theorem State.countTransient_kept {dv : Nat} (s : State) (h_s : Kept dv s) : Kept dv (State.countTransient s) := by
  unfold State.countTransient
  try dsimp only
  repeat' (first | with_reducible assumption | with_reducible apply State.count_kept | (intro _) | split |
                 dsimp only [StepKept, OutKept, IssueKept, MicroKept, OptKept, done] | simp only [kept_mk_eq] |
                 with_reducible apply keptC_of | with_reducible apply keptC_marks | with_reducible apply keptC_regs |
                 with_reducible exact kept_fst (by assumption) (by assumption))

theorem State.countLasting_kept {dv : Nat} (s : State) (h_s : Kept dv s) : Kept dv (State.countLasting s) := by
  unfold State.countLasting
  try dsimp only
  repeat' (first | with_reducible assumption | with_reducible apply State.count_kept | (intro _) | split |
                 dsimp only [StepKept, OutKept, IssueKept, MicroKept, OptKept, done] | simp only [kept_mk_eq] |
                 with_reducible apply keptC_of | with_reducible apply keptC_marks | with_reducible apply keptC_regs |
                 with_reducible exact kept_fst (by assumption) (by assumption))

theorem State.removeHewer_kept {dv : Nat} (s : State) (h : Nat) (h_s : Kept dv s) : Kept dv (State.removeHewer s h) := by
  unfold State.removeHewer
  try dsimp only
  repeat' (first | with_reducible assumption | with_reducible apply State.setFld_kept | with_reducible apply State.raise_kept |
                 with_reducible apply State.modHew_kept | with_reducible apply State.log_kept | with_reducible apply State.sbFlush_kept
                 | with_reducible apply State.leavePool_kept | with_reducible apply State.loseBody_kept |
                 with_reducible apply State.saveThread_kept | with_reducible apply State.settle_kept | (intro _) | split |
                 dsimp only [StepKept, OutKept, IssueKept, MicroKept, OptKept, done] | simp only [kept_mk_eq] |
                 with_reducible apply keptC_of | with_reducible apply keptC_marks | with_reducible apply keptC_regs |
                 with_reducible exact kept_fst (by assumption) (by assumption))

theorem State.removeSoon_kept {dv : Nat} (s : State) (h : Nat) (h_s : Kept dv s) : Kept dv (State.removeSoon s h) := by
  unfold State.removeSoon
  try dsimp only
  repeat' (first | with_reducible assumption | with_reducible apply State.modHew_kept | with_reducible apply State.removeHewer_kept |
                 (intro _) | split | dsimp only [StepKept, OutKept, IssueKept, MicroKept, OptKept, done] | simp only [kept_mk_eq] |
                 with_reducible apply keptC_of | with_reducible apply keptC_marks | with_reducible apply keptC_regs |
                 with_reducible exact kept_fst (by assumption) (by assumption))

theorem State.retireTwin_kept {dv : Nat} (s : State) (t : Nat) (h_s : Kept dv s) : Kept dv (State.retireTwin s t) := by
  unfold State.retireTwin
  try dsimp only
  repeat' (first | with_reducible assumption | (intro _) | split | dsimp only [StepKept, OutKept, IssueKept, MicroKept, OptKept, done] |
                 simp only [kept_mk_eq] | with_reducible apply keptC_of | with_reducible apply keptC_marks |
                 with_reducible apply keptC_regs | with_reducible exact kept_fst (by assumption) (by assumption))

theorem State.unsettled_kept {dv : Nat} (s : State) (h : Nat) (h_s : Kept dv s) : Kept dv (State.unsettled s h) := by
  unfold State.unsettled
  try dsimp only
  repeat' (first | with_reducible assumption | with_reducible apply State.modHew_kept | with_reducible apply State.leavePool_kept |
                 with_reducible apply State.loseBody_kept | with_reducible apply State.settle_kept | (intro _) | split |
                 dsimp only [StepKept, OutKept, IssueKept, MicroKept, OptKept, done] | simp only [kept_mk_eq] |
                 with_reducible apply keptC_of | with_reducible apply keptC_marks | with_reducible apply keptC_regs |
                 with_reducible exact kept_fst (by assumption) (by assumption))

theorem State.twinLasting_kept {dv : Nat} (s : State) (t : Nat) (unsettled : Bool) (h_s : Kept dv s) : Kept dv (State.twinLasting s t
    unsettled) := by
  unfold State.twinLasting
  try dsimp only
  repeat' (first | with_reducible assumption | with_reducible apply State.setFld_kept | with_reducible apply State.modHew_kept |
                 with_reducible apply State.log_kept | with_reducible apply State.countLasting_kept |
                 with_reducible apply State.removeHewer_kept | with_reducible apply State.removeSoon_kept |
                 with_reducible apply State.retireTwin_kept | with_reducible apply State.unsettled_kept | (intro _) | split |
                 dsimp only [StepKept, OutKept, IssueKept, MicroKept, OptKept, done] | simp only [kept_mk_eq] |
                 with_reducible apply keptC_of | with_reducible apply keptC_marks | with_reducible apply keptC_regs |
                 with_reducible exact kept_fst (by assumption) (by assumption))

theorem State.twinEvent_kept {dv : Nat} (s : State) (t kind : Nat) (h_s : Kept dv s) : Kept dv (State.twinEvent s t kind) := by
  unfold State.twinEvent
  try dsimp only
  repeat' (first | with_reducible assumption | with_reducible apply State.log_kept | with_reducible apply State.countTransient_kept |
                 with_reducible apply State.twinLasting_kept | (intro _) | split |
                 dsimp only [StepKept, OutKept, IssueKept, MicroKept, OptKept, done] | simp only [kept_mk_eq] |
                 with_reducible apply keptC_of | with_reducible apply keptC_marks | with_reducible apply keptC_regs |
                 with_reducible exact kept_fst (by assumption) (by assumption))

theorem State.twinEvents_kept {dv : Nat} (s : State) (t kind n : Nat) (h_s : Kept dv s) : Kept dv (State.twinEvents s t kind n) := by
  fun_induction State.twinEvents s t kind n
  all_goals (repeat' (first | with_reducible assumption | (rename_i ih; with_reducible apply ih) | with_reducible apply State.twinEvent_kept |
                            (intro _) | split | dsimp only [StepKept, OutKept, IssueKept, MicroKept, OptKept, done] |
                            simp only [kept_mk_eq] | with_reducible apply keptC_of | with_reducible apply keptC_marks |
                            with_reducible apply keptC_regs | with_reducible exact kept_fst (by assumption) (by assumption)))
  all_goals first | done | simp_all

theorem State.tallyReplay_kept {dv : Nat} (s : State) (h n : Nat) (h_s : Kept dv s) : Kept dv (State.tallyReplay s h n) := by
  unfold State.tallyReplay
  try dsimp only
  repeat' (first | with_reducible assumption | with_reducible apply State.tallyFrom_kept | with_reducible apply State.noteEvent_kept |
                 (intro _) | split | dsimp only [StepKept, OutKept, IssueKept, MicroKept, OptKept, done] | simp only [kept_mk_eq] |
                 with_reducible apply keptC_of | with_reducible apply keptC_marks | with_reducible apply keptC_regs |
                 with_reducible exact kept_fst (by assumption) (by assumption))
---
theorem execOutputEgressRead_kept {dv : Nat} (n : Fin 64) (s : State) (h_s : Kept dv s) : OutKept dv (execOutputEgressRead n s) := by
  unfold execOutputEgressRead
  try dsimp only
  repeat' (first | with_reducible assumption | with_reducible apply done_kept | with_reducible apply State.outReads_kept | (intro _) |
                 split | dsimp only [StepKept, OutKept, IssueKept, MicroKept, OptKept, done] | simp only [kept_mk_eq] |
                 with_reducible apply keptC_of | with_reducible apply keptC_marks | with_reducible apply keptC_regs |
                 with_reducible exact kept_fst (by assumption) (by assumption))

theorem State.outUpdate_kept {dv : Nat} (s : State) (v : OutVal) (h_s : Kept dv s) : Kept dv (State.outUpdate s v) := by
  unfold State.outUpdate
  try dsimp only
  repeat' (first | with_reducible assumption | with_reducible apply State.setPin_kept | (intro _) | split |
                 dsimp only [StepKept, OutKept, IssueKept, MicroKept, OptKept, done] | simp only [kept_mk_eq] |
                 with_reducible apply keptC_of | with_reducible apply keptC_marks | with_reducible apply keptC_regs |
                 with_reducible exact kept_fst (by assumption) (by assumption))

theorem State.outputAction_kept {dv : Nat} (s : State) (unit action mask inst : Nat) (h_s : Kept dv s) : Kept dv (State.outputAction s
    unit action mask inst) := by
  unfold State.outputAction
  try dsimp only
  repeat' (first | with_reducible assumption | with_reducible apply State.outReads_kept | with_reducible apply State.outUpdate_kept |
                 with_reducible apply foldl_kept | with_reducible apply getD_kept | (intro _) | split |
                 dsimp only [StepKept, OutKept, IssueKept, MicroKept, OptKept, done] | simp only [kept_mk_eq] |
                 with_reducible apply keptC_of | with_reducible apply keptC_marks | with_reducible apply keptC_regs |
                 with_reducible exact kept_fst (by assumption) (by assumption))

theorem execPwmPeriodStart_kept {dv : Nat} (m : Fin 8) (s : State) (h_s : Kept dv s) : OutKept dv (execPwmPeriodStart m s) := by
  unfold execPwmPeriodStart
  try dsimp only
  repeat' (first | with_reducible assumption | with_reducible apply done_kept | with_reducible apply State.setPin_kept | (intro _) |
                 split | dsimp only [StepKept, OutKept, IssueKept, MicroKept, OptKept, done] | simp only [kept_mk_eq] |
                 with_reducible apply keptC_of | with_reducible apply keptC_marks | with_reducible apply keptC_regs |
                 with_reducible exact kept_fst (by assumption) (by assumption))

# Exercise instructions:
In the entries above, find the line with "assumption) (by assumption)))" and the line with "apply State.noteEvent_kept |", then set down exactly those two and every line between them, nothing else.

# Your response:
                            with_reducible apply keptC_regs | with_reducible exact kept_fst (by assumption) (by assumption)))
  all_goals first | done | simp_all

theorem State.tallyReplay_kept {dv : Nat} (s : State) (h n : Nat) (h_s : Kept dv s) : Kept dv (State.tallyReplay s h n) := by
  unfold State.tallyReplay
  try dsimp only
  repeat' (first | with_reducible assumption | with_reducible apply State.tallyFrom_kept | with_reducible apply State.noteEvent_kept |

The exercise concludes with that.